:: Work order ::
Would you please transcribe, exactly as written, the lines of the entries below starting at the one that holds "rw [alarm_col, sendAborts_col]" and ending at the one that holds "theorem sendSync_col (s", both included?

(Records from a collection)
· · · · · · ·

-- ==== Sys2Proof/Laws/Switching.lean ====
section
/-! SUPPORT. The switching path: what leaves queues and flows as they are, and transmissions. -/

namespace Sys2Proof.Machine

/-- The switching state beside its ports. -/
def SwitchSt.unported (w : SwitchSt) : SwitchSt := { w with ports := [] }

theorem unported_egress {a b : SwitchSt} (h : a.unported = b.unported) : a.egress = b.egress := by
  have := congrArg SwitchSt.egress h; exact this
theorem unported_flows {a b : SwitchSt} (h : a.unported = b.unported) : a.flows = b.flows := by
  have := congrArg SwitchSt.flows h; exact this
theorem unported_voq {a b : SwitchSt} (h : a.unported = b.unported) : a.voq = b.voq := by
  have := congrArg SwitchSt.voq h; exact this
theorem unported_arriving {a b : SwitchSt} (h : a.unported = b.unported) : a.arriving = b.arriving := by
  have := congrArg SwitchSt.arriving h; exact this
theorem unported_flying {a b : SwitchSt} (h : a.unported = b.unported) : a.flying = b.flying := by
  have := congrArg SwitchSt.flying h; exact this
theorem unported_dies {a b : SwitchSt} (h : a.unported = b.unported) : a.dies = b.dies := by
  have := congrArg SwitchSt.dies h; exact this

theorem pmc_sw (s : State) (base code n : Nat) : (s.pmc base code n).sw = s.sw :=
  (onlyTouches_of_blank (l := [.regs]) (pmc_blank _ (by decide) s base code n)).2 .sw (by decide)

theorem bwCount_same {p : Part} (hp : p ≠ .sys) (s : State) (q rx tx g : Nat) : p.Same s (s.bwCount q rx tx g) :=
  (onlyTouches_of_blank (l := [.sys]) (bwCount_blank _ (by decide) s q rx tx g)).2 p (by simpa using hp)

theorem countSlip_same {p : Part} (hp : p ≠ .regs) (s : State) (x : EgPkt) : p.Same s (s.countSlip x) :=
  (onlyTouches_of_blank (l := [.regs]) (countSlip_blank _ (by decide) s x)).2 p (by simpa using hp)

theorem setPort_unported (s : State) (p : Nat) (g : PortSt → PortSt) : (s.setPort p g).sw.unported = s.sw.unported := rfl

theorem useCredit_unported (s : State) (p vc n : Nat) : (s.useCredit p vc n).sw.unported = s.sw.unported := by
  unfold State.useCredit
  split <;> rfl

theorem freeCredit_unported (s : State) (p vc n : Nat) : (s.freeCredit p vc n).sw.unported = s.sw.unported := by
  unfold State.freeCredit
  repeat' split
  all_goals rfl

theorem drawTokens_unported (s : State) (p b n : Nat) : (s.drawTokens p b n).sw.unported = s.sw.unported := by
  unfold State.drawTokens
  split <;> rfl

theorem drawVc2_unported (s : State) (p n : Nat) : (s.drawVc2 p n).sw.unported = s.sw.unported := rfl

theorem drawLeftover_unported (s : State) (p vc n : Nat) : (s.drawLeftover p vc n).sw.unported = s.sw.unported := by
  unfold State.drawLeftover
  split
  · rfl
  · rw [drawTokens_unported, drawTokens_unported]

theorem startTx_unported (s : State) (p vc n e a : Nat) (w : Option Nat) (c : Bool) : (s.startTx p vc n e a w c).sw.unported = s.sw.unported := by
  unfold State.startTx
  dsimp only
  rw [setPort_unported]
  have key : ∀ t : State, t.sw.unported = s.sw.unported → ∀ r v, (if t.rget r < v then t.rset r v else t).sw.unported = s.sw.unported := by
    intro t ht r v
    split
    · exact ht
    · exact ht
  apply key
  rw [bwCount_same (p := .sw) (by decide), pmc_sw, pmc_sw, pmc_sw, pmc_sw, portCtr_sw, portCtr_sw, useCredit_unported]

theorem startTx_same {p : Part} (hp : p ∉ [Part.regs, .sw, .sys]) (s : State) (q vc n e a : Nat) (w : Option Nat) (c : Bool) : p.Same s (s.startTx q vc n e a w c) :=
  (onlyTouches_of_blank (l := [.regs, .sw, .sys]) (startTx_blank _ (by decide) (by decide) (by decide) s q vc n e a w c)).2 p hp

theorem startTx_rget (s : State) (p vc n e at_ : Nat) (w : Option Nat) (c : Bool) (hvc : vc < 900) (a : Nat) (h : a < portReg p 0 ∨ portReg p 0 + 4096 ≤ a) :
    (s.startTx p vc n e at_ w c).rget a = s.rget a := by
  have hp : ∀ o, portReg p o = portReg p 0 + o := by intro o; unfold portReg; omega
  unfold State.startTx
  dsimp only
  rw [State.rget_congr (State.setPort_regs _ _ _)]
  have key : ∀ t : State, t.rget a = s.rget a → ∀ r v, a ≠ r → (if t.rget r < v then t.rset r v else t).rget a = s.rget a := by
    intro t ht r v hr
    split
    · rw [State.rget_rset_ne _ _ _ _ hr, ht]
    · exact ht
  refine key _ ?_ _ _ (by rw [hp]; omega)
  have hpm : ∀ (t : State) code n, (t.pmc (portReg p 0) code n).rget a = t.rget a := fun t code n => rget_pmc t _ _ _ _ (by omega)
  rw [State.rget_congr (bwCount_same (p := .regs) (by decide) _ _ _ _ _), hpm, hpm, hpm, hpm]
  unfold State.portCtr
  rw [State.rget_bump_ne _ _ _ _ (by unfold PortCtr.reg; rw [hp]; simp [PortCtr.ctorIdx]; omega), State.rget_bump_ne _ _ _ _ (by unfold PortCtr.reg; rw [hp]; simp [PortCtr.ctorIdx]; omega)]
  unfold State.useCredit
  split <;> rfl

theorem egressGone_egress (s : State) (x : EgPkt) : (s.egressGone x).sw.egress = s.sw.egress := by
  unfold State.egressGone
  split <;> rfl

theorem egressGone_same {p : Part} (hp : p ≠ .sw) (s : State) (x : EgPkt) : p.Same s (s.egressGone x) :=
  (onlyTouches_of_blank (l := [.sw]) (egressGone_blank _ (by decide) s x)).2 p (by simpa using hp)

/-- A packet that is transmitted leaves its queue, and is handed to the port. -/
theorem transmit_spec (s : State) (x : EgPkt) (at_ : Nat) (w : Option Nat) (cut : Bool) :
    (s.transmit x at_ w cut).out = .packet x.port x.vc w.isSome x.bytes :: s.out
      ∧ (s.transmit x at_ w cut).sw.egress = s.sw.egress.filter fun y => y.id != x.id := by
  unfold State.transmit
  dsimp only
  refine ⟨?_, ?_⟩
  · show _ :: (State.egressGone _ x).out = _
    rw [egressGone_same (p := .out) (by decide), startTx_same (p := .out) (by decide)]
    rfl
  · show (State.egressGone _ x).sw.egress = _
    rw [egressGone_egress, unported_egress (startTx_unported ..)]
    rfl

theorem transmit_rget (s : State) (x : EgPkt) (at_ : Nat) (w : Option Nat) (cut : Bool) (hvc : x.vc < 900) (a : Nat)
    (h : a < portReg x.port 0 ∨ portReg x.port 0 + 4096 ≤ a) : (s.transmit x at_ w cut).rget a = s.rget a := by
  unfold State.transmit
  dsimp only
  show (State.egressGone _ x).rget a = _
  rw [State.rget_congr (egressGone_same (p := .regs) (by decide) _ _), startTx_rget _ _ _ _ _ _ _ _ hvc _ h]
  rfl

theorem atFc_rget (s : State) (fc : FcCycle) (a : Nat) : (s.atFc fc).rget a = s.rget a := rfl

theorem countHold_same {p : Part} (hp : p ∉ [Part.regs, .sw]) (s : State) (q : Nat) : p.Same s (s.countHold q) :=
  (onlyTouches_of_blank (l := [.regs, .sw]) (countHold_blank _ (by decide) (by decide) s q)).2 p hp

theorem countHold_unported (s : State) (q : Nat) : (s.countHold q).sw.unported = s.sw.unported := by
  unfold State.countHold
  dsimp only
  have key : ∀ (t : State) (c : Bool) g, t.sw.unported = s.sw.unported → (if c = true then t else t.setPort q g).sw.unported = s.sw.unported := by
    intro t c g ht
    split
    · exact ht
    · exact ht
  refine key _ _ _ ?_
  have k2 : ∀ n, (if n = 0 then s else (s.bump (portReg q 0x1A0) n).pmc (portReg q 0) 0x131 n).sw.unported = s.sw.unported := by
    intro n
    split
    · rfl
    · rw [pmc_sw]; rfl
  exact k2 _

end Sys2Proof.Machine
end

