theorem cellLeaves_slots (s : State) (c : Cell) : (s.cellLeaves c).col.slots = s.col.slots := by
  unfold State.cellLeaves
  split
  · exact congrArg CollectSt.slots ((onlyTouches_of_blank (l := [.sw]) (dtdFree_blank _ (by decide) ..)).2 .col (by decide))
  · split <;> rfl

theorem setFlow_slots (s : State) (f : Flow) : (s.setFlow f).col.slots = s.col.slots :=
  congrArg CollectSt.slots ((onlyTouches_of_blank (l := [.sw]) (setFlow_blank _ (by decide) s f)).2 .col (by decide))

theorem egressDiscard_slots (s : State) (x : EgPkt) (c : PortCtr) : (s.egressDiscard x c).col.slots = s.col.slots := by
  unfold State.egressDiscard State.egressGone
  split <;> rfl

theorem cellLeaves_flying (s : State) (c : Cell) : (s.cellLeaves c).sw.flying = s.sw.flying := by
  unfold State.cellLeaves
  repeat' split
  all_goals rfl

theorem truncate_slots (s : State) (f : Flow) : (s.truncate f).col.slots = s.col.slots := by
  unfold State.truncate
  dsimp only
  rw [setFlow_slots, foldl_keeps (fun u : State => u.col.slots) _ (fun u y => cellLeaves_slots u y)]
  rfl

theorem portStops_slots (s : State) (p : Nat) : (s.portStops p).col.slots = s.col.slots := by
  have h1 : ∀ u : State, (u.clearCredits p).col.slots = u.col.slots := fun u =>
    congrArg CollectSt.slots ((onlyTouches_of_blank (l := [.sw]) (clearCredits_blank _ (by decide) u p)).2 .col (by decide))
  have h2 : ∀ u : State, (u.dropArrivals p).col.slots = u.col.slots := fun u =>
    congrArg CollectSt.slots ((onlyTouches_of_blank (l := [.sw]) (dropArrivals_blank _ (by decide) u p)).2 .col (by decide))
  unfold State.portStops
  rw [h1, h2]
  unfold State.discardQueued
  dsimp only
  rw [each_keeps (fun u : State => u.col.slots)]
  · show (State.each s _ _).col.slots = _
    exact each_keeps (fun u : State => u.col.slots) _ (fun u y => egressDiscard_slots u y _) _ _
  · intro u f
    rw [setFlow_slots, foldl_keeps (fun u : State => u.col.slots) (fun s (x : Cell × Nat) => State.cellLeaves s x.1) (fun u y => cellLeaves_slots u y.1)]
    split
    · exact truncate_slots ..
    · exact foldl_keeps (fun u : State => u.col.slots) _ (fun u y => cellLeaves_slots u y) _ _

theorem applyFence_slots (s : State) (p : Nat) : (s.applyFence p).col.slots = s.col.slots := by
  unfold State.applyFence
  dsimp only
  rw [alarm_col]
  split
  · rw [portStops_slots]; rfl
  · rfl

theorem requestFence_slots (s : State) (p : Nat) (a b : Bool) (l : List (Nat × Nat)) : (s.requestFence p a b l).1.col.slots = s.col.slots := by
  unfold State.requestFence
  dsimp only
  split
  · rfl
  · split
    · rfl
    · split
      · exact applyFence_slots ..
      · show (State.alarm _ _ _ _ _ _).col.slots = _
        rw [alarm_col]
        rfl

theorem judgeFalls_slots (s : State) (l : List Nat) (m : List (Nat × Nat)) : (s.judgeFalls l m).col.slots = s.col.slots := by
  unfold State.judgeFalls
  split
  · rfl
  · exact each_keeps (fun u : State => u.col.slots) _ (fun u y => requestFence_slots ..) _ _

theorem noteAborts_gone (s : State) (c step n d : Nat) (h : ∀ y ∈ s.col.slots, y.desc ≠ d) : ∀ y ∈ (s.noteAborts c step n).col.slots, y.desc ≠ d := by
  unfold State.noteAborts
  extract_lets
  split
  · unfold State.haltCtx
    dsimp only
    rw [alarm_col, sendAborts_col]
    intro y hy
    exact h y (List.mem_filter.mp hy).1
  · exact h

theorem deadlines_gone (s : State) (x : Slot) (hx : x ∈ s.col.slots) (hd : s.pastDeadline x = true) :
    ∀ y ∈ (s.deadlines x.ctx).col.slots, y.desc ≠ x.desc := by
  unfold State.deadlines
  have hm : x ∈ s.col.slots.filter fun y => y.ctx == x.ctx && s.pastDeadline y := List.mem_filter.mpr ⟨hx, by simp [hd]⟩
  dsimp only
  split
  · rename_i hnil
    rw [hnil] at hm
    cases hm
  · generalize (s.col.slots.filter fun y => y.ctx == x.ctx && s.pastDeadline y) = due at hm ⊢
    refine each_holds (fun u : State => ∀ y ∈ u.col.slots, y.desc ≠ x.desc) _ _ (fun u st _ hu => noteAborts_gone u _ _ _ _ hu) _ ?_
    rw [sendAborts_col, judgeFalls_slots]
    rw [each_keeps (fun u : State => u.col.slots)]
    · intro y hy
      have := (List.mem_filter.mp hy).2
      simp only [Bool.not_eq_true', List.any_eq_false] at this
      intro e
      exact this x hm (by simp [e])
    · intro u z
      rw [record_col]
      show (State.each u _ _).col.slots = _
      exact each_keeps (fun u : State => u.col.slots) (fun s m => (s.setMember x.ctx m fun k => { k with miss := k.miss + 1 }).missFalls x.ctx m) (fun u m => rfl) _ _

/-- The slots, and the results that contexts retain, are as they were. -/
def Keeps (u t : State) : Prop := t.col.slots = u.col.slots ∧ ∀ c, (t.ctx c).retained = (u.ctx c).retained

theorem Keeps.trans {u v t : State} (h : Keeps u v) (g : Keeps v t) : Keeps u t :=
  ⟨g.1.trans h.1, fun c => (g.2 c).trans (h.2 c)⟩

theorem Keeps.refl (u : State) : Keeps u u := ⟨rfl, fun _ => rfl⟩

theorem keeps_col {u t : State} (e : t.col = u.col) : Keeps u t := ⟨by rw [e], fun c => by rw [ctx_of_col e]⟩

theorem keeps_setCtx (u : State) (k : Nat) (f : CtxSt → CtxSt) (hf : ∀ x, (f x).retained = x.retained) : Keeps u (u.setCtx k f) := by
  refine ⟨rfl, fun c => ?_⟩
  by_cases e : c = k
  · rw [e, State.ctx_setCtx_same, hf]
  · rw [State.ctx_setCtx_ne _ _ _ _ e]

theorem twinSend_col (s : State) (k : Nat) (b : Bytes) : (s.twinSend k b).col = s.col :=
  (onlyTouches_of_blank (l := [.twin, .out, .regs]) (twinSend_blank _ (by decide) (by decide) s k b)).2 .col (by decide)

theorem sendSync_col (s : State) (c step aux src : Nat) (g : Goal) : (s.sendSync c step aux src g).col = s.col := originate_col ..

theorem globalSteps_keeps (n : Nat) (u : State) (k : Nat) : Keeps u (u.globalSteps n k) := by
  induction n generalizing u with
  | zero => exact Keeps.refl _
  | succ n ih =>
    unfold State.globalSteps
    dsimp only
    split
    · exact Keeps.refl _
    · refine Keeps.trans ?_ (ih _)
      refine Keeps.trans ?_ (keeps_col (sendSync_col ..))
      exact keeps_setCtx _ _ _ fun _ => rfl

theorem spineReport_keeps (u : State) (k step i : Nat) : Keeps u (u.spineReport k step i) := by
  unfold State.spineReport
  dsimp only
  split
  · exact keeps_col rfl
  · refine Keeps.trans ?_ (globalSteps_keeps ..)
    exact keeps_setCtx _ _ _ fun _ => rfl

theorem notifyStep_keeps (u : State) (k step : Nat) (b : Bool) : Keeps u (u.notifyStep k step b) := by
  unfold State.notifyStep State.ownReport
  dsimp only
  repeat' split
  all_goals first | exact Keeps.refl _ | exact keeps_col (sendSync_col ..) | exact spineReport_keeps ..

theorem sendStepDigest_keeps (u : State) (k step : Nat) : Keeps u (u.sendStepDigest k step) := by
  unfold State.sendStepDigest
  dsimp only
  split
  · refine Keeps.trans (keeps_col (twinSend_col ..)) (keeps_setCtx _ _ _ fun _ => rfl)
  · exact keeps_setCtx _ _ _ fun _ => rfl

theorem stepsDone_keeps (n : Nat) (u : State) (k : Nat) : Keeps u (u.stepsDone n k) := by
  induction n generalizing u with
  | zero => exact Keeps.refl _
  | succ n ih =>
    unfold State.stepsDone
    dsimp only
    split
    · exact Keeps.refl _
    · refine Keeps.trans ?_ (ih _)
      refine Keeps.trans ?_ (keeps_col (retireBanks_col ..))
      refine Keeps.trans ?_ (sendStepDigest_keeps ..)
      refine Keeps.trans ?_ (notifyStep_keeps ..)
      refine Keeps.trans (v := u.ctxCtr .stepsComplete k) (keeps_col rfl) ?_
      exact keeps_setCtx _ _ _ fun _ => rfl

theorem takenDone_keeps (n : Nat) (u : State) (k : Nat) : Keeps u (u.takenDone n k) := by
  induction n generalizing u with
  | zero => exact Keeps.refl _
  | succ n ih =>
    unfold State.takenDone
    dsimp only
    split
    · exact Keeps.refl _
    · refine Keeps.trans ?_ (ih _)
      refine Keeps.trans ?_ (notifyStep_keeps ..)
      exact keeps_setCtx _ _ _ fun _ => rfl

theorem lastMember_keeps (u : State) (x : Slot) : Keeps u (u.lastMember x) := by
  have h : Keeps u (u.setMember x.ctx x.lastMember fun m => { m with last := m.last + 1, lateSum := m.lateSum + (x.completeUp - x.openUp), gain := m.gain + 1 }) :=
    keeps_setCtx _ _ _ fun _ => rfl
  unfold State.lastMember
  dsimp only
  split
  · exact Keeps.trans h (keeps_col rfl)
  · exact h

/-- The digest of a released chunk is kept for its step. -/
def noteDigest (s : State) (x : Slot) : State :=
  if s.updates x.ctx && !x.taken then
    s.setCtx x.ctx fun k => { k with digests := k.digests ++ [(x.step, x.chunk, x.digest)] }
  else s

/-- The twin hears of a released chunk. -/
def tellRelease (s : State) (x : Slot) : State :=
  if s.twinned x.ctx && !x.taken && s.twinActive then
    s.twinSend twReleased (beBytes 1 x.ctx ++ zeros 1 ++ beBytes 2 x.step ++ beBytes 4 x.chunk)
  else s

/-- A released chunk counts for its step. -/
def countRelease (s : State) (x : Slot) : State :=
  if x.taken then
    (s.setCtx x.ctx fun k => { k with takenReleased := k.takenReleased ++ [(x.step, x.chunk)] }).takenDone 2 x.ctx
  else
    (s.setCtx x.ctx fun k => { k with released := k.released ++ [(x.step, x.chunk)] }).stepsDone 2 x.ctx

theorem noteDigest_keeps (u : State) (x : Slot) : Keeps u (noteDigest u x) := by
  unfold noteDigest
  split
  · exact keeps_setCtx _ _ _ fun _ => rfl
  · exact Keeps.refl _

theorem tellRelease_keeps (u : State) (x : Slot) : Keeps u (tellRelease u x) := by
  unfold tellRelease
  split
  · exact keeps_col (twinSend_col ..)
  · exact Keeps.refl _

theorem countRelease_keeps (u : State) (x : Slot) : Keeps u (countRelease u x) := by
  unfold countRelease
  split
  · refine Keeps.trans ?_ (takenDone_keeps ..)
    exact keeps_setCtx _ _ _ fun _ => rfl
  · refine Keeps.trans ?_ (stepsDone_keeps ..)
    exact keeps_setCtx _ _ _ fun _ => rfl

/-- What follows once a result has left and been retained. -/
def releaseRest (s : State) (x : Slot) : State :=
  countRelease (tellRelease (noteDigest ((s.lastMember x).pmc (ccReg x.core 0) 0x102 1) x) x) x

theorem releaseRest_keeps (v : State) (x : Slot) : Keeps v (releaseRest v x) := by
  unfold releaseRest
  refine Keeps.trans ?_ (countRelease_keeps ..)
  refine Keeps.trans ?_ (tellRelease_keeps ..)
  refine Keeps.trans ?_ (noteDigest_keeps ..)
  refine Keeps.trans (lastMember_keeps v x) ?_
  exact keeps_col ((onlyTouches_of_blank (l := [.regs]) (pmc_blank _ (by decide) (v.lastMember x) (ccReg x.core 0) 0x102 1)).2 .col (by decide))

/-- A result that a context retains is retained. -/
def retainedAs (u : State) (b : Bool) (x : Slot) : State :=
  if b then u.setCtx x.ctx fun k => { k with
      retained := mput k.retained x.chunk (x.step, x.result), lost := k.lost.filter (· != x.chunk) }
  else u

theorem release_eq (s : State) (x : Slot) : s.releaseSlot x =
    releaseRest (retainedAs ((s.dropSlots fun y => y.desc == x.desc).sendResult x.ctx x.step x.chunk x.core x.result)
      (s.replays x.ctx && (s.ctx x.ctx).state != .lull) x) x := rfl

theorem release_kept (s : State) (x : Slot) :
    (∀ y ∈ (s.releaseSlot x).col.slots, y.desc ≠ x.desc)
    ∧ (s.replays x.ctx = true → (s.ctx x.ctx).state ≠ .lull → mget ((s.releaseSlot x).ctx x.ctx).retained x.chunk = some (x.step, x.result)) := by
  have hcol : ∀ u : State, (u.sendResult x.ctx x.step x.chunk x.core x.result).col = u.col := fun u =>
    each_keeps (fun z : State => z.col) _ (fun u h => originate_col ..) _ _
  rw [release_eq]
  generalize hu : State.sendResult _ _ _ _ _ _ = u
  have hc : u.col.slots = s.col.slots.filter fun y => !(y.desc == x.desc) := by rw [← hu, hcol]; rfl
  clear hu hcol
  generalize hb : (s.replays x.ctx && (s.ctx x.ctx).state != .lull) = b
  have k1 : (retainedAs u b x).col.slots = u.col.slots := by
    unfold retainedAs
    split <;> rfl
  have k2 : b = true → mget ((retainedAs u b x).ctx x.ctx).retained x.chunk = some (x.step, x.result) := by
    intro h
    unfold retainedAs
    rw [if_pos h, State.ctx_setCtx_same]
    exact mget_mput_same ..
  generalize retainedAs u b x = v at k1 k2
  have hk := releaseRest_keeps v x
  generalize releaseRest v x = t at hk
  refine ⟨?_, fun h1 h2 => ?_⟩
  · rw [hk.1, k1, hc]
    intro y hy
    have := (List.mem_filter.mp hy).2
    simpa using this
  · rw [hk.2]
    exact k2 (by rw [← hb]; simp [h1, h2])

theorem ctxCtr_rget (s : State) (k : CtxCtr) (c n o : Nat) (h : o < 0x420) : (s.ctxCtr k c n).rget (ctxReg c o) = s.rget (ctxReg c o) :=
  State.rget_bump32_ne _ _ _ _ (by unfold CtxCtr.reg ctxReg; omega)

/-- What the size of a context's contributions is read from is as it was. -/
def SameSize (s t : State) (c : Nat) : Prop :=
  t.col = s.col ∧ t.clk = s.clk ∧ t.rget (ctxReg c 0x100) = s.rget (ctxReg c 0x100) ∧ t.rget (ctxReg c 0x104) = s.rget (ctxReg c 0x104)

theorem sameSize_ctr {s t : State} {c : Nat} (h : SameSize s t c) (k : CtxCtr) : SameSize s (t.ctxCtr k c) c :=
  ⟨h.1, h.2.1, (ctxCtr_rget t k c 1 0x100 (by decide)).trans h.2.2.1, (ctxCtr_rget t k c 1 0x104 (by decide)).trans h.2.2.2⟩

/-- What a context's aborts of a step leave of it. -/
theorem noteAborts_ctx (s : State) (c step n : Nat) :
    ((s.noteAborts c step n).ctx c).timers = (s.ctx c).timers ∧ ((s.noteAborts c step n).ctx c).aborts = mput (s.ctx c).aborts step (mgetD (s.ctx c).aborts step 0 + n) := by
  unfold State.noteAborts
  extract_lets total u
  have h1 : (u.ctx c).timers = (s.ctx c).timers := by
    show ((s.setCtx c _).ctx c).timers = _
    rw [State.ctx_setCtx_same]
  have h2 : (u.ctx c).aborts = mput (s.ctx c).aborts step total := by
    show ((s.setCtx c _).ctx c).aborts = _
    rw [State.ctx_setCtx_same]
  have h3 : ((u.setCtx c fun x => { x with state := .halted }).ctx c).timers = (u.ctx c).timers
      ∧ ((u.setCtx c fun x => { x with state := .halted }).ctx c).aborts = (u.ctx c).aborts := by
    rw [State.ctx_setCtx_same]
    exact ⟨rfl, rfl⟩
  split
  · unfold State.haltCtx
    extract_lets op v w z
    have h4 : z.col = w.col := sendAborts_col ..
    rw [ctx_of_col (alarm_col ..), ctx_of_col h4]
    exact ⟨h3.1.trans h1, h3.2.trans h2⟩
  · exact ⟨h1, h2⟩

· · · · · · ·

:: Solution to this task ::
    rw [alarm_col, sendAborts_col]
    intro y hy
    exact h y (List.mem_filter.mp hy).1
  · exact h

theorem deadlines_gone (s : State) (x : Slot) (hx : x ∈ s.col.slots) (hd : s.pastDeadline x = true) :
    ∀ y ∈ (s.deadlines x.ctx).col.slots, y.desc ≠ x.desc := by
  unfold State.deadlines
  have hm : x ∈ s.col.slots.filter fun y => y.ctx == x.ctx && s.pastDeadline y := List.mem_filter.mpr ⟨hx, by simp [hd]⟩
  dsimp only
  split
  · rename_i hnil
    rw [hnil] at hm
    cases hm
  · generalize (s.col.slots.filter fun y => y.ctx == x.ctx && s.pastDeadline y) = due at hm ⊢
    refine each_holds (fun u : State => ∀ y ∈ u.col.slots, y.desc ≠ x.desc) _ _ (fun u st _ hu => noteAborts_gone u _ _ _ _ hu) _ ?_
    rw [sendAborts_col, judgeFalls_slots]
    rw [each_keeps (fun u : State => u.col.slots)]
    · intro y hy
      have := (List.mem_filter.mp hy).2
      simp only [Bool.not_eq_true', List.any_eq_false] at this
      intro e
      exact this x hm (by simp [e])
    · intro u z
      rw [record_col]
      show (State.each u _ _).col.slots = _
      exact each_keeps (fun u : State => u.col.slots) (fun s m => (s.setMember x.ctx m fun k => { k with miss := k.miss + 1 }).missFalls x.ctx m) (fun u m => rfl) _ _

/-- The slots, and the results that contexts retain, are as they were. -/
def Keeps (u t : State) : Prop := t.col.slots = u.col.slots ∧ ∀ c, (t.ctx c).retained = (u.ctx c).retained

theorem Keeps.trans {u v t : State} (h : Keeps u v) (g : Keeps v t) : Keeps u t :=
  ⟨g.1.trans h.1, fun c => (g.2 c).trans (h.2 c)⟩

theorem Keeps.refl (u : State) : Keeps u u := ⟨rfl, fun _ => rfl⟩

theorem keeps_col {u t : State} (e : t.col = u.col) : Keeps u t := ⟨by rw [e], fun c => by rw [ctx_of_col e]⟩

theorem keeps_setCtx (u : State) (k : Nat) (f : CtxSt → CtxSt) (hf : ∀ x, (f x).retained = x.retained) : Keeps u (u.setCtx k f) := by
  refine ⟨rfl, fun c => ?_⟩
  by_cases e : c = k
  · rw [e, State.ctx_setCtx_same, hf]
  · rw [State.ctx_setCtx_ne _ _ _ _ e]

theorem twinSend_col (s : State) (k : Nat) (b : Bytes) : (s.twinSend k b).col = s.col :=
  (onlyTouches_of_blank (l := [.twin, .out, .regs]) (twinSend_blank _ (by decide) (by decide) s k b)).2 .col (by decide)

theorem sendSync_col (s : State) (c step aux src : Nat) (g : Goal) : (s.sendSync c step aux src g).col = s.col := originate_col ..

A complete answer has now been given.